**DATASET RECORDS**
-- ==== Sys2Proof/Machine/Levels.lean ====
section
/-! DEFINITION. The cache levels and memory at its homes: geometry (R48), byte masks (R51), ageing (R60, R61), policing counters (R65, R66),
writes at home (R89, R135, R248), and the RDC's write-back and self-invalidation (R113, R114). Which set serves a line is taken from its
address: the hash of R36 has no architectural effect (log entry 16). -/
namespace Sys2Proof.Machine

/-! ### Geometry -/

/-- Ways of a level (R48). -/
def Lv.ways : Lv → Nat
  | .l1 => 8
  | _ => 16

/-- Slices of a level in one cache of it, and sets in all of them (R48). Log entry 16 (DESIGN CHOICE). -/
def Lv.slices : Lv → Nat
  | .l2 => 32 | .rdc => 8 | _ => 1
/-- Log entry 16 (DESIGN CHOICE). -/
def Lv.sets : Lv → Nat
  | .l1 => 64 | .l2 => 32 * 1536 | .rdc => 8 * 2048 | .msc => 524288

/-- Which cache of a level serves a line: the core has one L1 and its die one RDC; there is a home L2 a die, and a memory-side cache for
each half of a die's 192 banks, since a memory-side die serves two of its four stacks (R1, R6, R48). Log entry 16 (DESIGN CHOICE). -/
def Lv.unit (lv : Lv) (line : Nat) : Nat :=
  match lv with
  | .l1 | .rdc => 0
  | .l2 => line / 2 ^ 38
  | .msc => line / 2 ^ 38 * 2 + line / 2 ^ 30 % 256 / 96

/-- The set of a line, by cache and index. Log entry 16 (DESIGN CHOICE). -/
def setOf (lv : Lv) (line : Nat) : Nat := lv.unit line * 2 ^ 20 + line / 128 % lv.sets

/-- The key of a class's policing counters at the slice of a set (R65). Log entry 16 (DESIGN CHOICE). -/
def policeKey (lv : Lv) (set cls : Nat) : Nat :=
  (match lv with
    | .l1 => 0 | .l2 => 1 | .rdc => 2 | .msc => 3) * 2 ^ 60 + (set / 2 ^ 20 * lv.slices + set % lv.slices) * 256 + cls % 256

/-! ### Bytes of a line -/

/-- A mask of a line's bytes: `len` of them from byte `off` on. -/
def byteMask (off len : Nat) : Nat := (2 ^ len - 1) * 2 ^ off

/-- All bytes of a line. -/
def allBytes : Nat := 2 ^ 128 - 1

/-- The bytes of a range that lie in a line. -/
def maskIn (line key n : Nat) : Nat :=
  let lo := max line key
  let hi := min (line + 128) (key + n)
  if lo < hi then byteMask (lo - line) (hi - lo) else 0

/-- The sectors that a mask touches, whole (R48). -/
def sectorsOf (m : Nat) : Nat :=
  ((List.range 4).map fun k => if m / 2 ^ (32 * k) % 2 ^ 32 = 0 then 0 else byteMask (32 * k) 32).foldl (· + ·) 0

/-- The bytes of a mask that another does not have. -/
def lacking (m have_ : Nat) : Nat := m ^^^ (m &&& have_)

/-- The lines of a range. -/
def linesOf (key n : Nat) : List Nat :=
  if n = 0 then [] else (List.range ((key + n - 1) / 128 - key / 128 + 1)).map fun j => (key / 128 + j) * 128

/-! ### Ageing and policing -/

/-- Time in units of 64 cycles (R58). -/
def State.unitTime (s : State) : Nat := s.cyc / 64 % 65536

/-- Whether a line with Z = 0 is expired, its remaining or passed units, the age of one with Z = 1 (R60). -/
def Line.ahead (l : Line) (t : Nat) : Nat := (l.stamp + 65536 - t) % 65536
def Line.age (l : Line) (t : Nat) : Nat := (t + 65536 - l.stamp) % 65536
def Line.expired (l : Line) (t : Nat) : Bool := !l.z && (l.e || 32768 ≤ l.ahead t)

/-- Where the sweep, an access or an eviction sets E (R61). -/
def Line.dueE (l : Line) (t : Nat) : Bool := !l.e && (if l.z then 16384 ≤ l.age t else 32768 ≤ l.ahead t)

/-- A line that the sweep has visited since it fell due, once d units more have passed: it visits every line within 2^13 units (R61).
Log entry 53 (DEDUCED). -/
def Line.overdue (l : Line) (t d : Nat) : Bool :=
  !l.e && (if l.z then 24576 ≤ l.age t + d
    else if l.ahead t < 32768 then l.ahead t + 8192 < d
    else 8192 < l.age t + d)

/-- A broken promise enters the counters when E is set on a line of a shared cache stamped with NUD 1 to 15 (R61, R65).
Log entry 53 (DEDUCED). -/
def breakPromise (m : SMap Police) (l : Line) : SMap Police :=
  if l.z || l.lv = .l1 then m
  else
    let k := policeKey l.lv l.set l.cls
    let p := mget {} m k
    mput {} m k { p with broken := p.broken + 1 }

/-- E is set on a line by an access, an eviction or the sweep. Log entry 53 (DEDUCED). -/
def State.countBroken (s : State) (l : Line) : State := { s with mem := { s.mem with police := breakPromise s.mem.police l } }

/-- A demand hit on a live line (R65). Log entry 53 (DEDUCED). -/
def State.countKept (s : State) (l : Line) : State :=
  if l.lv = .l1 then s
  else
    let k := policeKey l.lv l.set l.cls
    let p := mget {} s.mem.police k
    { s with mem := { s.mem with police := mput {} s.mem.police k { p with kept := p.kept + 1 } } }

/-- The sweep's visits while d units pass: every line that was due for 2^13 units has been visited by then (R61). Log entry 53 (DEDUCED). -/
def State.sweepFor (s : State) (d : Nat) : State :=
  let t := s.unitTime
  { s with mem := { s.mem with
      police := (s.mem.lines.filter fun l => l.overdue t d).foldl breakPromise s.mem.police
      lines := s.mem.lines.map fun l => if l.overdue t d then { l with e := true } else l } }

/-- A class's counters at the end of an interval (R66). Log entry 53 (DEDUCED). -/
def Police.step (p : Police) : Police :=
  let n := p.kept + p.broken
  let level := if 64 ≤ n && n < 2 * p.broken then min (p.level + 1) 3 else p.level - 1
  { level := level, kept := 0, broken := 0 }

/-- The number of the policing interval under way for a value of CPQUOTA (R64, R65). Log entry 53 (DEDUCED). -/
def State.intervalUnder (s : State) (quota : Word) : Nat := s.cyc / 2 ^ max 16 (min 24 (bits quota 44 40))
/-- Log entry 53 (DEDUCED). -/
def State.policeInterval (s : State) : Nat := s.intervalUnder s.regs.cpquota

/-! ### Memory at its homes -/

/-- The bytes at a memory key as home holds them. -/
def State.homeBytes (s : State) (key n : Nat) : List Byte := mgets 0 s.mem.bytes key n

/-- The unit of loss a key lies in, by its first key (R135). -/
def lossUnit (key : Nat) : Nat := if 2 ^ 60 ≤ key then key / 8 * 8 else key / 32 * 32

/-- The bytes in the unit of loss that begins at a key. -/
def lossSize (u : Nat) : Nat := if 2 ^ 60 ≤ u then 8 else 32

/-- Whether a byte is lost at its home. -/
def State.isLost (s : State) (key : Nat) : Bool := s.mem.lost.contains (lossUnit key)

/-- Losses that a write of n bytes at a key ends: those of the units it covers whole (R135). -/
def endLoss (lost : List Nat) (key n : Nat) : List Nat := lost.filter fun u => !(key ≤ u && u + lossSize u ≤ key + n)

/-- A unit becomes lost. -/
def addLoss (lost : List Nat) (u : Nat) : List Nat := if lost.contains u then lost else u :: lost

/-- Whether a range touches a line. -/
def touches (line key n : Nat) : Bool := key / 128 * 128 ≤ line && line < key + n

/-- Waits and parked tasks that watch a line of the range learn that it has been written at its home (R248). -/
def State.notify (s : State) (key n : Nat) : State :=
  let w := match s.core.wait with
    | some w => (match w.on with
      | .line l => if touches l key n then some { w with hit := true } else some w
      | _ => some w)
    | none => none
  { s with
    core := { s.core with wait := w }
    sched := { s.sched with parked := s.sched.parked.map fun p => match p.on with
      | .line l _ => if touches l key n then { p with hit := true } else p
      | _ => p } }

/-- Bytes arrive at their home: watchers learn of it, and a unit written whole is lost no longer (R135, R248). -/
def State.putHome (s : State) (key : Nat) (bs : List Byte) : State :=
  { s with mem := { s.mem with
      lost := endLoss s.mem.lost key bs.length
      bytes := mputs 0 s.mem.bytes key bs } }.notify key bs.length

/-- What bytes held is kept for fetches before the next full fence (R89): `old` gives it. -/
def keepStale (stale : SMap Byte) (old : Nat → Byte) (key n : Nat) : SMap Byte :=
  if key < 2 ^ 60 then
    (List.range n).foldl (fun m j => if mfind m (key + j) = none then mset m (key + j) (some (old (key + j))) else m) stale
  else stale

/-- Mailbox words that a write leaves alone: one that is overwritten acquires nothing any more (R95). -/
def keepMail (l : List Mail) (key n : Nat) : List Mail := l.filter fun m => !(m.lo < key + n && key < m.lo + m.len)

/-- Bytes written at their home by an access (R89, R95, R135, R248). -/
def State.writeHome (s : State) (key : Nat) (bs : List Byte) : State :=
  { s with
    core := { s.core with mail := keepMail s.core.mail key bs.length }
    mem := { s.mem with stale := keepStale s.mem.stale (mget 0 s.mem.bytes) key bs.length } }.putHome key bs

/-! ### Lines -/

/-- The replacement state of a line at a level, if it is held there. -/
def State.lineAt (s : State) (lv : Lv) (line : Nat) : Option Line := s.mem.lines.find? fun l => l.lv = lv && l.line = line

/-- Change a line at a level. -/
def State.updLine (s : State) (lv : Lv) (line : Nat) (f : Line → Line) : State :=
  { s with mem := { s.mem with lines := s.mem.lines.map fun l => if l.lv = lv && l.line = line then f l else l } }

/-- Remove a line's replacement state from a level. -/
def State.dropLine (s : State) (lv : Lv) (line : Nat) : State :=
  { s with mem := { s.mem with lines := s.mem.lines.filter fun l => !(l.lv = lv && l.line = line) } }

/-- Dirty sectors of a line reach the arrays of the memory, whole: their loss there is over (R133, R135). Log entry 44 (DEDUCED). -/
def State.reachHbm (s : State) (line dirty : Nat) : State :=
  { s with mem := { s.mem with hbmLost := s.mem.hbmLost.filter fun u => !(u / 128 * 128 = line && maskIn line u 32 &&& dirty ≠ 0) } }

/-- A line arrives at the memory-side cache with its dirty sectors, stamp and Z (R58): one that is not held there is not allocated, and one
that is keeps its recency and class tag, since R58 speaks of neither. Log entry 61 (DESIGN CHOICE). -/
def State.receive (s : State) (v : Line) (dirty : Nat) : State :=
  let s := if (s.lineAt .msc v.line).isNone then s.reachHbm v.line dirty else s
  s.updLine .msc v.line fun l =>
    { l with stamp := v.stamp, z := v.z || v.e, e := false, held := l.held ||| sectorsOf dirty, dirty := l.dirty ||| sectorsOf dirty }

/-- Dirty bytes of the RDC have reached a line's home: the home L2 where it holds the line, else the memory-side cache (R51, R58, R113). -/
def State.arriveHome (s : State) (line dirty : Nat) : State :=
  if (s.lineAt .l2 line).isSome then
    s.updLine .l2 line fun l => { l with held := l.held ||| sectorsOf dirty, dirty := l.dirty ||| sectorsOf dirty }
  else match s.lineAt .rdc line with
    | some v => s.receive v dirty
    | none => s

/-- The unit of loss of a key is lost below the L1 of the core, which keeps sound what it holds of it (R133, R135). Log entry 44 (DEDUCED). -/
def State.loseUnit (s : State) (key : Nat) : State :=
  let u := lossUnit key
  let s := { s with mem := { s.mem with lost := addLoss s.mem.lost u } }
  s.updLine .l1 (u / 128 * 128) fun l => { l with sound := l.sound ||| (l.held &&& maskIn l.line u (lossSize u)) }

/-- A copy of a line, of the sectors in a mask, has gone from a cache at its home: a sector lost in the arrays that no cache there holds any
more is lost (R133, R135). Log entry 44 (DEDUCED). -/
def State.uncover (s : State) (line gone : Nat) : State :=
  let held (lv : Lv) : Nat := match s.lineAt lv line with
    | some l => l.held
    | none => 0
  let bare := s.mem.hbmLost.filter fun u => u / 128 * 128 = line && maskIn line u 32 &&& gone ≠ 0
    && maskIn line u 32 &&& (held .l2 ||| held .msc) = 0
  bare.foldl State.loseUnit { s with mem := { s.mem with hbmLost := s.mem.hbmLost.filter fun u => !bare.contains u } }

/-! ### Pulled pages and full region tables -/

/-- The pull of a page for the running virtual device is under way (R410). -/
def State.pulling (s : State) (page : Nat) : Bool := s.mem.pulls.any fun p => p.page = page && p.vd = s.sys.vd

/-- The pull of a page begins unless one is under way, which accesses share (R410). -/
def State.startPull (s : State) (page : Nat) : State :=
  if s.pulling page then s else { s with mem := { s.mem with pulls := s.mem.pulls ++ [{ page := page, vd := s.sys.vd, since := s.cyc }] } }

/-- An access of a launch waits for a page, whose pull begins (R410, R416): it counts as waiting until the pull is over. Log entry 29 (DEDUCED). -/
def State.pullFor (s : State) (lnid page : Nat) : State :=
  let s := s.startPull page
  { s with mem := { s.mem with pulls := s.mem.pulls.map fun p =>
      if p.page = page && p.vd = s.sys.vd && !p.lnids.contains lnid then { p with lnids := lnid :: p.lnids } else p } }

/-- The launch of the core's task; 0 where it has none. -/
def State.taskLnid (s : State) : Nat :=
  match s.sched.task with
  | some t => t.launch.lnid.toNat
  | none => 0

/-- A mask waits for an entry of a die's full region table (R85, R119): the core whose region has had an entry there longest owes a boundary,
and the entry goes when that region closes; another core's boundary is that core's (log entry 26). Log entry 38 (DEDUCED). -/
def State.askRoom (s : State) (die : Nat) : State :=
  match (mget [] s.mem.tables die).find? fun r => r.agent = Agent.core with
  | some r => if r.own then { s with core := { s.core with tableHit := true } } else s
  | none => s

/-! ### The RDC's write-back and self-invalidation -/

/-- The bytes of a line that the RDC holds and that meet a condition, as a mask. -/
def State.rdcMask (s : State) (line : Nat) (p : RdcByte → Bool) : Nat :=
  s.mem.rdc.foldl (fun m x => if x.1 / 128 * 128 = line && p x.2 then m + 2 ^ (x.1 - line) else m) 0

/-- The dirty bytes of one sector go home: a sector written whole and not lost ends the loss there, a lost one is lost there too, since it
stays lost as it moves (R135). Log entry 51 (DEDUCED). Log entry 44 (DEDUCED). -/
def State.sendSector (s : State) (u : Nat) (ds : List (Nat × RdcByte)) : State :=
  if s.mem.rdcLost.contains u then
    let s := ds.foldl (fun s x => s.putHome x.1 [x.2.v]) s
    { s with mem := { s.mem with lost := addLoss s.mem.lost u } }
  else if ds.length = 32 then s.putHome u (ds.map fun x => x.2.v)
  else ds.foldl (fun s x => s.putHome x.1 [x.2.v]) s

**ASSIGNMENT**
Among the entries above, find the line with "def touches (line" and the line with "def State.notify (s"; give again exactly these two lines and all lines between them.

**RESPONSE**
def touches (line key n : Nat) : Bool := key / 128 * 128 ≤ line && line < key + n

/-- Waits and parked tasks that watch a line of the range learn that it has been written at its home (R248). -/
def State.notify (s : State) (key n : Nat) : State :=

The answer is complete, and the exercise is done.